I find when being right becomes an end in itself, I lose sight of my own need for God’s grace—a need that would be there even if I were faultless.  Instead of recognizing that orthodoxy, though indispensable, is only the
map of a journey which I must travel towards God, confidence in my knowledge of the truth becomes the missing link in my quest for self-sufficiency.  I have been guilty of partitioning God’s comprehensive program for his people into various segments and guarding my turf with Herculean zeal.  At times, it has taken little practice, for me to become adept at applying my preferred standards that I can accomplish the feat with our eyes closed.  Having zeroed in on what I am certain to be God's most vexing pet peeves, I stand poised not only to pronounce the verdict on those who offend Him but also to pound the gavel on his behalf.  Before long, I, like Elijah, become convinced that I am the only one who is faithful to God while all of his other children have lost their way.

Probably the best antidote to such spiritual calluses has been a healthy appreciation of the all-sufficiency of the Father and my exalted status as his humble child—a theological gem that is beautifully captured by C.S. Lewis in his book, Prince Caspian.  When the children are reunited with Aslan after many years, Lucy expresses surprise that Aslan looks bigger.  Aslan responds, “I am not.  But every year you grow, you will find me bigger.” What a relief to remember that no amount of expertise on my part can ever diminish the glory of God or cause me to outlive his fatherly indulgence!

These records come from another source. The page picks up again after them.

theorem State.leaseAt_kept (s : State) (p : Fin 4) (left : Nat) (h0 : s.Kept ql zf) :
    (State.leaseAt s p left).Kept ql zf := by
  unfold State.leaseAt
  repeat' (first
    | with_reducible assumption
    | (intro hq; exact Port.Balanced.same hq rfl rfl rfl rfl)
    | with_reducible apply State.updPort_kept)

theorem State.claimsFree_kept (s : State) (p : Fin 4) (h0 : s.Kept ql zf) :
    (State.claimsFree s p).Kept ql zf := by
  unfold State.claimsFree
  repeat' (first | with_reducible assumption | (fail_if_no_progress (with_reducible apply State.Kept.upd)))

theorem State.sessionLeave_kept (s : State) (p : Fin 4) (x : Session) (h0 : s.Kept ql zf) :
    (State.sessionLeave s p x).Kept ql zf := by
  unfold State.sessionLeave
  repeat' (first
    | with_reducible assumption
    | (intro hq; exact Port.Balanced.same hq rfl rfl rfl rfl)
    | with_reducible apply State.updPort_kept)

theorem State.sessionClose_kept (s : State) (p : Fin 4) (h0 : s.Kept ql zf) :
    (State.sessionClose s p).Kept ql zf := by
  unfold State.sessionClose
  repeat' (first
    | with_reducible assumption
    | (intro hq; exact Port.Balanced.same hq rfl rfl rfl rfl)
    | (dsimp only)
    | (intro _)
    | with_reducible apply State.inOneCycle_kept
    | with_reducible apply State.raise_kept
    | with_reducible apply State.sessionLeave_kept
    | with_reducible apply State.countsReset_kept
    | with_reducible apply State.sessionDrop_kept
    | with_reducible apply State.claimsFree_kept
    | with_reducible apply State.abortPending_kept
    | with_reducible apply State.Kept.foldl
    | (refine State.Kept.of_snd (by assumption) ?_)
    | (refine State.Kept.of_snd2 (by assumption) ?_)
    | (refine State.Kept.of_snd3 (by assumption) ?_)
    | (refine State.Kept.of_mid (by assumption) ?_)
    | with_reducible apply State.Kept.ite
    | split
    | (fail_if_no_progress (with_reducible apply State.Kept.upd)))

theorem State.sessionExpire_kept (s : State) (p : Fin 4) (h0 : s.Kept ql zf) :
    (State.sessionExpire s p).Kept ql zf := by
  unfold State.sessionExpire
  repeat' (first
    | with_reducible assumption
    | (intro hq; exact Port.Balanced.same hq rfl rfl rfl rfl)
    | (dsimp only)
    | (intro _)
    | with_reducible apply State.inOneCycle_kept
    | with_reducible apply State.sessionLeave_kept
    | with_reducible apply State.countsReset_kept
    | with_reducible apply State.sessionDrop_kept
    | with_reducible apply State.abortPending_kept
    | with_reducible apply State.coreGoesOn_kept
    | with_reducible apply State.raise_kept
    | with_reducible apply State.countSat_kept
    | with_reducible apply State.leaseAt_kept
    | with_reducible apply State.Kept.foldl
    | (refine State.Kept.of_snd (by assumption) ?_)
    | (refine State.Kept.of_snd2 (by assumption) ?_)
    | (refine State.Kept.of_snd3 (by assumption) ?_)
    | (refine State.Kept.of_mid (by assumption) ?_)
    | with_reducible apply State.Kept.ite
    | split
    | (fail_if_no_progress (with_reducible apply State.Kept.upd)))

theorem State.graceEnd_kept (s : State) (p : Fin 4) (h0 : s.Kept ql zf) :
    (State.graceEnd s p).Kept ql zf := by
  unfold State.graceEnd
  repeat' (first
    | with_reducible assumption
    | with_reducible apply State.raise_kept
    | with_reducible apply State.sessionLeave_kept
    | with_reducible apply State.claimsFree_kept)

theorem State_setBytes_ports : ∀ (l : List Byte) (s : State) (a : Nat), (s.setBytes a l).ports = s.ports := by
  intro l
  induction l with
  | nil => exact fun _ _ => rfl
  | cons b l ih => exact fun s a => ih _ _

theorem State_ringFrame_ports (s : State) (i : Nat) : (s.ringFrame i).ports = s.ports := by
  unfold State.ringFrame
  split
  next bs t e =>
  have : t.ports = s.ports := by rw [show t = (s.freeBytes 16).2 by rw [e]]; rfl
  rw [State.ringGive, updRing_ports, State_setBytes_ports, this]

theorem State_countWrap_ports (s : State) (f : Fld) (k : Nat) : (s.countWrap f k).ports = s.ports := rfl

theorem State.acceptFrame_kept (s : State) (p : Fin 4) (seq : Nat) (body : List Byte) (ops : List Instr) (h0 : s.Kept ql zf)
    (hh : 0 < s.ports[p].held) : (s.acceptFrame p seq body ops).Kept ql zf := by
  have hp : (((s.countWrap (Fd.CP_RX_CNT_FRAMES p) 1).ringFrame p).leaseStart p s.ports[p].lease).ports[p].held = s.ports[p].held := by
    rw [State.leaseStart, State_updPort_at, State_ringFrame_ports, State_countWrap_ports]
  have ht := State.leaseStart_kept _ p s.ports[p].lease (State.ringFrame_kept _ p (State.countWrap_kept s (Fd.CP_RX_CNT_FRAMES p) 1 h0))
  unfold State.acceptFrame
  extract_lets +onlyGivenNames t u
  replace hp : t.ports[p].held = s.ports[p].held := hp
  replace ht : t.Kept ql zf := ht
  clear_value t
  have hu : u.Kept ql zf := by
    refine State.updPort_kept _ _ _ ht fun hb => ?_
    have h1 := hb.sum
    have h2 := hb.queued
    refine ⟨?_, ?_⟩
    · dsimp only
      omega
    · simp only [Port.owing, List.filter_append, List.length_append] at h2 ⊢
      have : (List.filter (fun f : CmdFrame => !f.void) [⟨seq, ops, false, s.nextTurn⟩]).length = 1 := rfl
      rw [this]
      omega
  clear_value u
  split
  · exact State.startFrame_kept _ _ hu
  · exact hu

theorem State.helloAccept_kept (s : State) (p : Fin 4) (seq : Nat) (ms host : Word) (body : List Byte) (h0 : s.Kept ql zf) :
    (State.helloAccept s p seq ms host body).Kept ql zf := by
  have hf : ∀ (t : State) (f : Port → Port), (∀ q, (f q).held = q.held ∧ (f q).queued = q.queued ∧ (f q).inflight = q.inflight ∧ (f q).frames = q.frames) →
      t.Kept ql zf → ((t.countsReset p).updPort p f).Kept ql zf ∧ ((t.countsReset p).updPort p f).ports[p].held = 16 := by
    intro t f hf ht
    refine ⟨State.updPort_kept _ _ _ (State.countsReset_kept _ _ ht) fun hb => Port.Balanced.same hb (hf _).1 (hf _).2.1 (hf _).2.2.1 (hf _).2.2.2, ?_⟩
    rw [State_updPort_at, (hf _).1]
    unfold State.countsReset
    dsimp only
    rw [State.voidNext_held]
    unfold State.ringEmpty
    rw [updRing_ports, updRing_ports, State_updPort_at]
  unfold State.helloAccept
  refine State.inOneCycle_kept _ _ h0 fun s h0 => ?_
  extract_lets +onlyGivenNames q same resumed t1 t2 t3 t4 t5
  have h1 : t1.Kept ql zf := by
    show (if q.session = .opened then s.abortPending p St.ABORTED_BY_HOST else s).Kept ql zf
    exact State.Kept.ite (State.abortPending_kept _ _ _ h0) h0
  clear_value t1
  have h2 : t2.Kept ql zf := by
    show (if same then t1 else t1.retirePort p).Kept ql zf
    exact State.Kept.ite h1 (State.retirePort_kept _ _ h1)
  clear_value t2
  have h3 : t3.Kept ql zf := by
    show (if resumed then t2 else (t2.claimsFree p).sessionDrop p).Kept ql zf
    exact State.Kept.ite h2 (State.sessionDrop_kept _ _ (State.claimsFree_kept _ _ h2))
  clear_value t3
  have h4 : t4.Kept ql zf ∧ t4.ports[p].held = 16 := hf _ _ (fun q => ⟨rfl, rfl, rfl, rfl⟩) h3
  clear_value t4
  have h5 : t5.Kept ql zf ∧ t5.ports[p].held = 16 := by
    show (if resumed then t4 else t4.ringEmpty (8 + p)).Kept ql zf ∧ (if resumed then t4 else t4.ringEmpty (8 + p)).ports[p].held = 16
    split
    · exact h4
    · exact ⟨State.ringEmpty_kept _ _ h4.1, h4.2⟩
  clear_value t5
  refine State.coreGoesOn_kept _ _ (State.acceptFrame_kept _ _ _ _ _ (State.raise_kept _ _ _ h5.1) ?_)
  rw [(raise_events _ _ _).rest]
  show 0 < t5.ports[p].held
  omega

theorem State.wakeFor_kept (s : State) (p : Fin 4) (d : Nat) (h0 : s.Kept ql zf) :
    (State.wakeFor s p d).2.Kept ql zf := by
  unfold State.wakeFor
  repeat' (first
    | with_reducible assumption
    | with_reducible apply State.takeBib_kept
    | with_reducible apply State.changeRefused_kept
    | with_reducible apply State.freeBib_kept
    | with_reducible apply State.updBib_kept
    | with_reducible apply State.wakeNext_kept
    | (refine State.Kept.of_snd (by assumption) ?_)
    | split
    | (fail_if_no_progress (with_reducible apply State.Kept.upd)))

theorem State.rdRun_kept (s : State) (p : Fin 4) (a n : Nat) (down : Option Nat) (h0 : s.Kept ql zf) :
    (State.rdRun s p a n down).2.Kept ql zf := by
  unfold State.rdRun
  repeat' (first | with_reducible assumption | with_reducible apply State.readWords_kept | split)

theorem State.writeData_kept (s : State) (ws : List WordOp) (h0 : s.Kept ql zf) :
    (State.writeData s ws).2.Kept ql zf := by
  unfold State.writeData
  repeat' (first | with_reducible assumption | with_reducible apply State.appliedBytes_kept | split)

theorem State.writeRefused_kept (s : State) (ws : List WordOp) (st : Nat) (h0 : s.Kept ql zf) :
    (State.writeRefused s ws st).2.Kept ql zf := by
  unfold State.writeRefused
  repeat' (first | with_reducible assumption | with_reducible apply State.writeData_kept)

theorem State.crcForeign_kept (s : State) (p : Fin 4) (a st : Nat) (h0 : s.Kept ql zf) :
    (State.crcForeign s p a st).Kept ql zf := by
  unfold State.crcForeign
  repeat' (first
    | with_reducible assumption
    | (intro hq; exact Port.Balanced.same hq rfl rfl rfl rfl)
    | (dsimp only)
    | (intro _)
    | with_reducible apply State.setErr_kept
    | with_reducible apply State.Kept.foldl
    | (refine State.Kept.of_snd (by assumption) ?_)
    | (refine State.Kept.of_snd2 (by assumption) ?_)
    | (refine State.Kept.of_snd3 (by assumption) ?_)
    | (refine State.Kept.of_mid (by assumption) ?_)
    | with_reducible apply State.Kept.ite
    | split
    | (fail_if_no_progress (with_reducible apply State.Kept.upd)))

theorem State.wordRefused_kept (s : State) (p : Fin 4) (ws : List WordOp) (down : Option Nat) (bad : Nat × Nat × Option AccessKind) (h0 : s.Kept ql zf) :
    (State.wordRefused s p ws down bad).2.Kept ql zf := by
  unfold State.wordRefused
  repeat' (first
    | with_reducible assumption
    | with_reducible apply State.writeRefused_kept
    | with_reducible apply State.crcForeign_kept
    | with_reducible apply State.logAccess_kept
    | split)

theorem State.writeInto_kept (s : State) (p : Fin 4) (k : Nat) (ws : List WordOp) (h0 : s.Kept ql zf) :
    (State.writeInto s p k ws).Kept ql zf := by
  unfold State.writeInto
  repeat' (first
    | with_reducible assumption
    | with_reducible apply State.stageWords_kept
    | with_reducible apply State.bumpWords_kept
    | with_reducible apply State.applyWords_kept)

theorem State.implicitRun_kept (s : State) (p : Fin 4) (ws : List WordOp) (h0 : s.Kept ql zf) :
    (State.implicitRun s p ws).2.Kept ql zf := by
  unfold State.implicitRun
  repeat' (first
    | with_reducible assumption
    | with_reducible apply State.takeBib_kept
    | with_reducible apply State.writeRefused_kept
    | with_reducible apply State.writeData_kept
    | with_reducible apply State.writeInto_kept
    | (refine State.Kept.of_snd (by assumption) ?_)
    | split)

theorem State.directRun_kept (s : State) (p : Fin 4) (ws : List WordOp) (down : Option Nat) (h0 : s.Kept ql zf) :
    (State.directRun s p ws down).2.Kept ql zf := by
  unfold State.directRun
  repeat' (first
    | with_reducible assumption
    | (dsimp only)
    | with_reducible apply State.wordRefused_kept
    | with_reducible apply State.implicitRun_kept
    | with_reducible apply State.writeData_kept
    | with_reducible apply State.applyWords_kept
    | with_reducible apply State.writeRefused_kept
    | with_reducible apply State.bumpWords_kept
    | split)

theorem State.stagedRun_kept (s : State) (p : Fin 4) (v : Nat) (ws : List WordOp) (down : Option Nat) (h0 : s.Kept ql zf) :
    (State.stagedRun s p v ws down).2.Kept ql zf := by
  unfold State.stagedRun
  repeat' (first
    | with_reducible assumption
    | (dsimp only)
    | with_reducible apply State.writeRefused_kept
    | with_reducible apply State.wordRefused_kept
    | with_reducible apply State.abortBib_kept
    | with_reducible apply State.writeData_kept
    | with_reducible apply State.writeInto_kept
    | split)

theorem State.writeRun_kept (s : State) (p : Fin 4) (v : Nat) (ws : List WordOp) (down : Option Nat) (h0 : s.Kept ql zf) :
    (State.writeRun s p v ws down).2.Kept ql zf := by
  unfold State.writeRun
  repeat' (first
    | with_reducible assumption
    | with_reducible apply State.directRun_kept
    | with_reducible apply State.stagedRun_kept
    | split)

theorem State.openRun_kept (s : State) (p : Fin 4) (h0 : s.Kept ql zf) :
    (State.openRun s p).2.Kept ql zf := by
  unfold State.openRun
  repeat' (first
    | with_reducible assumption
    | with_reducible apply State.takeBib_kept
    | (refine State.Kept.of_snd (by assumption) ?_)
    | split)

theorem State.commitRun_kept (s : State) (p : Fin 4) (v mode time : Nat) (h0 : s.Kept ql zf) :
    (State.commitRun s p v mode time).2.Kept ql zf := by
  unfold State.commitRun
  repeat' (first
    | with_reducible assumption
    | (dsimp only)
    | with_reducible apply State.updBib_kept
    | with_reducible apply State.validate_kept
    | split)

theorem State.abortRun_kept (s : State) (p : Fin 4) (v : Nat) (h0 : s.Kept ql zf) :
    (State.abortRun s p v).2.Kept ql zf := by
  unfold State.abortRun
  repeat' (first | with_reducible assumption | (dsimp only) | with_reducible apply State.abortBib_kept | split)

theorem State.statusRun_kept (s : State) (p : Fin 4) (v : Nat) (retire : Bool) (h0 : s.Kept ql zf) :
    (State.statusRun s p v retire).2.Kept ql zf := by
  unfold State.statusRun
  repeat' (first
    | with_reducible assumption
    | with_reducible apply State.freeBib_kept
    | with_reducible apply State.Kept.ite
    | split)

theorem State.claimRun_kept (s : State) (p : Fin 4) (g : Nat) (h0 : s.Kept ql zf) :
    (State.claimRun s p g).2.Kept ql zf := by
  unfold State.claimRun
  repeat' (first | with_reducible assumption | split | (fail_if_no_progress (with_reducible apply State.Kept.upd)))

theorem State.releaseRun_kept (s : State) (p : Fin 4) (g : Nat) (h0 : s.Kept ql zf) :
    (State.releaseRun s p g).2.Kept ql zf := by
  unfold State.releaseRun
  repeat' (first | with_reducible assumption | split | (fail_if_no_progress (with_reducible apply State.Kept.upd)))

Pure, unadulterated motives may lie beyond my reach, but I’m more convinced than ever, the intentional recognition of my humble place in deference to the majesty of my Maker is an indispensable ingredient in service to Him and others.  It was neither out of false piety nor enslavement to sin that both Daniel and Nehemiah included themselves in their profound prayers of forgiveness on behalf of their sinful people (Daniel 9 and Nehemiah 1:6). While I do not subscribe to the relativistic “never judge anyone” maxim that greases the engine of the spirit of the age, I am also convinced that what Oswald Chambers once said, “The one aim of the call of God is the satisfaction of God, not a call to do something for Him.”